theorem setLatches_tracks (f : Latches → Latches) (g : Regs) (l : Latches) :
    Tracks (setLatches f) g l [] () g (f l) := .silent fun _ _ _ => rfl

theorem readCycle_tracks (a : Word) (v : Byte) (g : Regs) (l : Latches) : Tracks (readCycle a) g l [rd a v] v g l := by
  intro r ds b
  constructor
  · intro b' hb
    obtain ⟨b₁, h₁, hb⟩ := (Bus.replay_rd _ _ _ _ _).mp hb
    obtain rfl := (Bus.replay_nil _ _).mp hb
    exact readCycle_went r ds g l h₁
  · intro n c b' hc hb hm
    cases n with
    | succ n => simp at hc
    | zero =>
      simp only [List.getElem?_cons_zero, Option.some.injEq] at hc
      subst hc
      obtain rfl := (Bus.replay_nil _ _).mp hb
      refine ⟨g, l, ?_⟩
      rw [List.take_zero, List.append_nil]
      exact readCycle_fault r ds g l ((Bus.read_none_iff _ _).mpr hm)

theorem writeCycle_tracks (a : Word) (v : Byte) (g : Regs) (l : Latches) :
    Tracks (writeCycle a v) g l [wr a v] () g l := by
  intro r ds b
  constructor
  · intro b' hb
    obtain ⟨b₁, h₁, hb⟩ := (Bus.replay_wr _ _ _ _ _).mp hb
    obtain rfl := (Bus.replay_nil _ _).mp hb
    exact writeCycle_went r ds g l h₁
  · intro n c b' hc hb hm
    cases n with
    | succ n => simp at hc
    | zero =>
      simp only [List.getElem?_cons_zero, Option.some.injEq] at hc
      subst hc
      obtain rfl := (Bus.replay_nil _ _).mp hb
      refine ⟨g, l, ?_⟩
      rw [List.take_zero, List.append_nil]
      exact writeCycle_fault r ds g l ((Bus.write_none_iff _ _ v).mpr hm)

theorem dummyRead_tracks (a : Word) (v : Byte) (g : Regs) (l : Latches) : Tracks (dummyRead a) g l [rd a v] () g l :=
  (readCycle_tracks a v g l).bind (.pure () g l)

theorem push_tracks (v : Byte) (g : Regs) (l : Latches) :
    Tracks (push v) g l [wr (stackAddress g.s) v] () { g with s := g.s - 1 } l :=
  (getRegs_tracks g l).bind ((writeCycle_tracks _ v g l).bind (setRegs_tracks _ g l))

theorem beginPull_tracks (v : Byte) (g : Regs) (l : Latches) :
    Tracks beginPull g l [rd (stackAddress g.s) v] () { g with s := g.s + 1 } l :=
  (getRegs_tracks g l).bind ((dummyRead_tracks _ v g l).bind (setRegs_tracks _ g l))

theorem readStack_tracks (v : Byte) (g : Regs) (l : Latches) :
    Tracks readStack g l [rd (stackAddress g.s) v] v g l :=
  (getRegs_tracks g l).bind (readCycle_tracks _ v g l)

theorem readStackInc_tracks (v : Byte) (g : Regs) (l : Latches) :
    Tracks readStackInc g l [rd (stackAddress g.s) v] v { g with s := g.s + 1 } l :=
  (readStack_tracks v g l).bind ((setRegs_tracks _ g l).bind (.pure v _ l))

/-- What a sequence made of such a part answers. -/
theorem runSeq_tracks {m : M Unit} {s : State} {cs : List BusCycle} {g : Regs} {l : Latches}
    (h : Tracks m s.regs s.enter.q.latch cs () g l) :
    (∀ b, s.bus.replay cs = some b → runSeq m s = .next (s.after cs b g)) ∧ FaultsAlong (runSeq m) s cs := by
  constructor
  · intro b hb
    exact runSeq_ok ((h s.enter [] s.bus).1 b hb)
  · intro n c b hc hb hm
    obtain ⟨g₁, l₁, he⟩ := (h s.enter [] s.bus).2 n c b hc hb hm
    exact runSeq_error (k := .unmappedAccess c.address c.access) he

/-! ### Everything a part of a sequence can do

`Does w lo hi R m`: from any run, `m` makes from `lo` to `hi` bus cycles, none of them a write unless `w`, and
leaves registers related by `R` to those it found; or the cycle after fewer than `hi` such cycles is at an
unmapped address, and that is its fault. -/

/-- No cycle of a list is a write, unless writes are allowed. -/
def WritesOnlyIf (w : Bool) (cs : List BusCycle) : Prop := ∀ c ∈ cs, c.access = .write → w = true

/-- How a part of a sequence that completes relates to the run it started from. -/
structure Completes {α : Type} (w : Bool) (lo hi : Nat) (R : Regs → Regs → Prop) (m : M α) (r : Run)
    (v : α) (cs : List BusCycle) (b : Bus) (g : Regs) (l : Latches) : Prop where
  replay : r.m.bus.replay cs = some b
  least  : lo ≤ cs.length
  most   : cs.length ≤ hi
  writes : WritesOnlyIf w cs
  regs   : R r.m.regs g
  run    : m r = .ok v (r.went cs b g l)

----

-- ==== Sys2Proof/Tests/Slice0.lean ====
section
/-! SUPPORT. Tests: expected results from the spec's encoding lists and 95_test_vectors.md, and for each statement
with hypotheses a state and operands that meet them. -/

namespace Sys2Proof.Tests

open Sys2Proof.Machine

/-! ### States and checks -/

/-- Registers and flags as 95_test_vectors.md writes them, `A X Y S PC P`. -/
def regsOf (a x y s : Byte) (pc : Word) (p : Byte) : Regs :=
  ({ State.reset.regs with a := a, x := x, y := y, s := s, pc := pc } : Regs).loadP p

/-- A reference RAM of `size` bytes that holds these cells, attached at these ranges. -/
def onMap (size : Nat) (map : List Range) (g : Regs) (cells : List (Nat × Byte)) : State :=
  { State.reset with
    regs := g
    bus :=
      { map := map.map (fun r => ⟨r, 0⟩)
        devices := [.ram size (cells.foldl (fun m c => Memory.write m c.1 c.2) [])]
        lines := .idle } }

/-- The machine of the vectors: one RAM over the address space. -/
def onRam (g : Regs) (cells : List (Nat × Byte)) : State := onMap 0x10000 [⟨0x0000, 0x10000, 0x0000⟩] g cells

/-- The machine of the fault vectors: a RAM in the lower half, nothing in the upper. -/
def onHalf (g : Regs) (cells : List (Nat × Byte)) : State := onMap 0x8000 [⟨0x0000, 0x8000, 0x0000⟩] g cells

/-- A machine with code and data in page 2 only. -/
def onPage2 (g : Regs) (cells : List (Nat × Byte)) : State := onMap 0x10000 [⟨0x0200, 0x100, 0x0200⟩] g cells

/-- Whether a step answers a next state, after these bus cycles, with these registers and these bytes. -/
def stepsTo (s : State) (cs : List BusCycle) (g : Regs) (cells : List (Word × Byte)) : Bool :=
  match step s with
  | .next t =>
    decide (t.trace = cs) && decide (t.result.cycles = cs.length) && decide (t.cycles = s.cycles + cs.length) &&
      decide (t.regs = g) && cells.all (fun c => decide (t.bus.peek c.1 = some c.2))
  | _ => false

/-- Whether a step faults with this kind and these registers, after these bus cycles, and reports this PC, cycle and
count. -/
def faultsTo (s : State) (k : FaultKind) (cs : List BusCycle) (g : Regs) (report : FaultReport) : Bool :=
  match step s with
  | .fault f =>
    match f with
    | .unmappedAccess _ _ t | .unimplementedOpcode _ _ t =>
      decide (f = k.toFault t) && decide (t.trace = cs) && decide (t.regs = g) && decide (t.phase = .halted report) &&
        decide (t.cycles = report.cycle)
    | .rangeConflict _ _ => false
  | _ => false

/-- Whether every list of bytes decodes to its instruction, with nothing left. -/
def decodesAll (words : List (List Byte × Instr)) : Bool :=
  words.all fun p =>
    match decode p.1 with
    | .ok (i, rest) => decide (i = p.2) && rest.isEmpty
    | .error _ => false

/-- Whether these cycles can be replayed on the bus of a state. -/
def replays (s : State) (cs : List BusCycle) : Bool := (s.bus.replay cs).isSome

----

## AIM OF THE TASK
Go through the material above and copy each line that holds the string "WritesOnlyIf".

## ANSWER TO THIS TASK
def WritesOnlyIf (w : Bool) (cs : List BusCycle) : Prop := ∀ c ∈ cs, c.access = .write → w = true
  writes : WritesOnlyIf w cs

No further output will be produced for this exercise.